If you have huge text files sitting around, they will usually compress nicely, but most often the files that are taking up the most amount of space are binary files, and compressing them usually won't save you much space at all. Nevertheless, if you want to compress a file, you can certainly do so—and quite easily.
Assuming you have no third-party compression tools on your system, simply right-click on the file, and choose Send to | Compressed (zipped) folder. This will create a new, compressed file in the same directory and named with a .zip extension. You should then open this .zip file (with Explorer) to verify that it got compressed properly. You can then delete your old, uncompressed file and there you have it—you have saved some space.
When you want to uncompress your .zip file, open it with Explorer and you'll see an "Extract" item in the top menu bar: (See Figure 1.)
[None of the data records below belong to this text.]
-- ==== Sys2Proof/Machine/Engine.lean ====
section
/-! DEFINITION. The sequencer: the phases of a cycle (R54), the load port (R39), the start command (R53), the stop request
(R55, R86), and what the host's actions do in each run state (R104). -/

namespace Sys2Proof.Machine

/-- Phases 3 and 4 on a fetched word: a word of the opcode map runs its meaning, every other word is illegal (R54, R59). -/
def dispatch (w : InstrWord) (s : State) : Host.Outcome State Fault Refusal :=
  match decode w with
  | .instr i => exec i s
  | .illegalOpcode u => execUnlisted u s

/-- One cycle (R54), `stop` being what phase 0 samples: the stop check (R55), the fetch with its bounds check (R56), then
the fetched word. -/
def cycle (stop : Bool) (s : State) : Host.Outcome State Fault Refusal :=
  if stop then .next (s.setRunState .stopped)
  else
    match s.iFetch s.pc with
    | none => .next (s.raise .outOfBounds .fetch)
    | some w => dispatch w s

/-- The engine runs cycles only while `STATE = Running`; in every other state nothing changes (R53, R54, R86). -/
def engine (stop : Bool) (s : State) : Host.Outcome State Fault Refusal :=
  if s.isRunning then cycle stop s else .next s

/-- `load(op, a)` (R39) with the pair already a word: appended at `LOAD_PTR` in `Idle` while there is room, dropped with no effect
otherwise. -/
def State.loadPair (s : State) (w : InstrWord) : State :=
  if s.runState = .idle ∧ s.loadPtr < s.params.programCapacity then
    (s.setImem s.loadPtr w).setLoadPtr (s.loadPtr + 1)
  else s

/-- `start()` (R53): effective in `Idle` only; an empty program raises MalformedProgram (R82). -/
def State.start (s : State) : State :=
  if s.runState ≠ .idle then s
  else if s.loadPtr = 0 then s.raise .malformedProgram .start
  else s.setRunState .running

/-- One action of the host (R104). A change of `strict_mode` while `Running` is not defined by the spec (R101, U8) and is
refused by name, and so is a pair that cannot be offered (R39, R48, assumption 18). -/
def hostAction (act : HostAction) (s : State) : Host.Outcome State Fault Refusal :=
  match act with
  | .reset => .next s.resetCore
  | .setStrict b =>
    if s.isRunning && decide (b ≠ s.strict) then .refused .strictChangedWhileRunning
    else .next (s.setStrict b)
  | .load op a =>
    match encodePair s.params.width (op, a) with
    | some w => .next (s.loadPair w)
    | none => .refused .valueDoesNotFit
  | .start => .next s.start
  | .cycle stop => engine stop s

/-- One step: the host's next action; with none left the host is quiet and the engine runs with the stop request low
(assumption 4). A configuration outside R5 and R9 has no meaning (U10). -/
def blockStep (s : State) : Host.Outcome State Fault Refusal :=
  if s.params.wellFormed then
    match s.host with
    | [] => engine false s
    | act :: _ => hostAction act s.takeAction
  else .refused .parametersOutOfRange

/-- The boot sequence the host must follow (R99): reset, the program's pairs in order, the start command. -/
def bootActions (prog : List InstrWord) : List HostAction :=
  .reset :: (prog.map (fun w => .load w.opcode w.operand) ++ [.start])

/-- The instruction word `w` placed where the next cycle fetches, as a load and a start would leave it: the slot at `PC`
holds `w`, `LOAD_PTR` is past it, the core runs, and the host's next action is to let it run one cycle (assumption 7). -/
def State.placeWord (s : State) (w : InstrWord) : State :=
  { s.setImem s.pc w with
    runState := .running
    loadPtr := if s.loadPtr ≤ s.pc then s.pc + 1 else s.loadPtr
    host := .cycle false :: s.host }

end Sys2Proof.Machine
end

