-- ==== Sys2Proof/Machine/Step.lean ====
section
/-! DEFINITION. The step of the machine, and the host's way of placing one instruction where the step fetches. -/

namespace Sys2Proof.Machine

/-- One step of the block. -/
def step (s : State) : Host.Outcome State Fault Refusal := blockStep s

/-- `s` with the instruction whose bits are `w` (the opcode table's numbering) stored where `step` fetches next. -/
def State.withFetchWord (s : State) (nbits w : Nat) : State := s.placeWord (tableWord s.params.width nbits w)

end Sys2Proof.Machine
end

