-- ==== Sys2Proof/Laws/Word.lean ====
section
/-! SUPPORT. The arithmetic of words at a width `W`: the range of a word, `wrap_W`, and the bits of an instruction word. -/

namespace Sys2Proof

theorem Word.half_pos (width : Nat) : 0 < Word.half width := Nat.pow_pos (by decide)

theorem Word.modulus_pos (width : Nat) : 0 < Word.modulus width := Nat.pow_pos (by decide)

/-- `2^W` is twice `2^(W-1)`. -/
theorem Word.modulus_eq {width : Nat} (h : 1 ≤ width) : Word.modulus width = 2 * Word.half width := by
  obtain ⟨k, rfl⟩ : ∃ k, width = k + 1 := ⟨width - 1, by omega⟩
  simp only [Word.modulus, Word.half, Nat.add_sub_cancel, Nat.pow_succ]
  omega

theorem Word.fits_iff {width : Nat} {z : Int} :
    Word.fits width z = true ↔ -(Word.half width : Int) ≤ z ∧ z < Word.half width := by
  unfold Word.fits
  rw [Bool.and_eq_true, decide_eq_true_iff, decide_eq_true_iff]
  unfold Word.minSigned Word.maxSigned
  omega

theorem Word.fits_zero (width : Nat) : Word.fits width 0 = true := by
  have := Word.half_pos width
  exact Word.fits_iff.2 (by omega)

/-- A narrowed result is a word. -/
theorem Word.wrap_fits {width : Nat} (h : 1 ≤ width) (z : Int) : Word.fits width (Word.wrap width z) = true := by
  have hm := Word.modulus_eq h
  have lo := Int.le_bmod (x := z) (Word.modulus_pos width)
  have hi := Int.bmod_lt (x := z) (Word.modulus_pos width)
  exact Word.fits_iff.2 (by unfold Word.wrap; omega)

/-- Narrowing keeps a word as it is: "`s(wrap_W(z)) = z` exactly when `-2^(W-1) <= z <= 2^(W-1) - 1`" (R10). -/
theorem Word.wrap_of_fits {width : Nat} (h : 1 ≤ width) {z : Int} (hz : Word.fits width z = true) : Word.wrap width z = z := by
  have hm := Word.modulus_eq h
  obtain ⟨lo, hi⟩ := Word.fits_iff.1 hz
  exact Int.bmod_eq_of_le (by omega) (by omega)

/-- Narrowing twice is narrowing once, also under a sum. -/
theorem Word.wrap_wrap_sub (width : Nat) (x y : Int) : Word.wrap width (Word.wrap width x - y) = Word.wrap width (x - y) :=
  Int.bmod_sub_bmod

/-- Narrowing changes a number by a multiple of `2^W`. -/
theorem Word.wrap_dvd (width : Nat) (z : Int) : (Word.modulus width : Int) ∣ z - Word.wrap width z :=
  Int.dvd_of_emod_eq_zero (Int.emod_eq_emod_iff_emod_sub_eq_zero.1 Int.bmod_emod.symm)

theorem Word.wrap_sub_modulus (width : Nat) (z : Int) : Word.wrap width (z - Word.modulus width) = Word.wrap width z :=
  Int.sub_bmod_right z _

theorem Word.wrap_add_modulus (width : Nat) (z : Int) : Word.wrap width (z + Word.modulus width) = Word.wrap width z :=
  Int.add_bmod_right z _

/-- `W >= 8`, and the capacities are at least 1 and below `2^(W-1)`. -/
theorem Params.wellFormed_iff {p : Params} :
    p.wellFormed = true ↔
      8 ≤ p.width ∧ 1 ≤ p.dataCapacity ∧ p.dataCapacity < Word.half p.width ∧
        1 ≤ p.programCapacity ∧ p.programCapacity < Word.half p.width := by
  unfold Params.wellFormed
  simp only [Bool.and_eq_true, decide_eq_true_iff]
  unfold Word.maxSigned
  omega

theorem InstrWord.fits_iff {width : Nat} {w : InstrWord} :
    w.fits width = true ↔ Word.fits width w.opcode = true ∧ Word.fits width w.operand = true := by
  simp only [InstrWord.fits, Bool.and_eq_true]

theorem InstrWord.zero_fits (width : Nat) : InstrWord.zero.fits width = true :=
  InstrWord.fits_iff.2 ⟨Word.fits_zero width, Word.fits_zero width⟩

/-- All a loader pair can become (R48). -/
theorem encodePair_cases {width : Nat} (h : 1 ≤ width) (p : Int × Int) :
    (pairWellFormed width p = true ∧ encodePair width p = some ⟨p.1, p.2⟩) ∨
      (pairWellFormed width p = false ∧ encodePair width p = none) := by
  cases hp : pairWellFormed width p
  · exact .inr ⟨rfl, by simp [encodePair, hp]⟩
  · have hf := hp
    simp only [pairWellFormed, Bool.and_eq_true] at hf
    refine .inl ⟨rfl, ?_⟩
    simp only [encodePair, hp, if_true, Word.wrap_of_fits h hf.1, Word.wrap_of_fits h hf.2]

/-- The bits of a word, read as signed, are its narrowing. -/
theorem Word.toInt_ofInt (width : Nat) (z : Int) : (BitVec.ofInt width z).toInt = Word.wrap width z := BitVec.toInt_ofInt z

/-- What `W` wires carry, read as signed, is a word. -/
theorem Word.toInt_fits {width : Nat} (h : 1 ≤ width) (b : BitVec width) : Word.fits width b.toInt = true := by
  rw [← BitVec.ofInt_toInt (x := b), Word.toInt_ofInt]
  exact Word.wrap_fits h _

/-- The two fields read back from the bits of an instruction word. -/
theorem InstrWord.ofBits_toBits (width : Nat) (w : InstrWord) :
    InstrWord.ofBits width (w.toBits width) = ⟨Word.wrap width w.opcode, Word.wrap width w.operand⟩ := by
  have hi : (w.toBits width).extractLsb' width width = BitVec.ofInt width w.opcode := by
    apply BitVec.eq_of_getLsbD_eq
    intro i hi
    have h1 : ¬ width + i < width := by omega
    have h2 : width + i - width = i := by omega
    simp only [InstrWord.toBits, BitVec.getLsbD_extractLsb', BitVec.getLsbD_append, hi, h1, h2, decide_true, Bool.true_and,
      if_false]
  have lo : (w.toBits width).extractLsb' 0 width = BitVec.ofInt width w.operand := by
    apply BitVec.eq_of_getLsbD_eq
    intro i hi
    simp [InstrWord.toBits, BitVec.getLsbD_append, hi]
  simp only [InstrWord.ofBits, hi, lo, Word.toInt_ofInt]

end Sys2Proof
end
Figure 1. Viewing a compressed file.
At the top of the figure you see that the compressed file is named "IMG_0452.zip". Then, by looking in the Explorer pane, you can see your original file, "IMG_0452.JPG". To uncompress your file, click the Extract menu item. When you do, the ribbon will change, and you'll see an Extract All button appear to the right: (See Figure 2.)
Figure 2. Use Extract All to restore your original file.
When you click Extract All you'll be presented with a dialog box prompting you for the folder where you'd like your file restored. When you enter that information and press OK your original, uncompressed file will be back and you can delete the .zip file.
This tip (2672) applies to Windows 7, 8, and 10.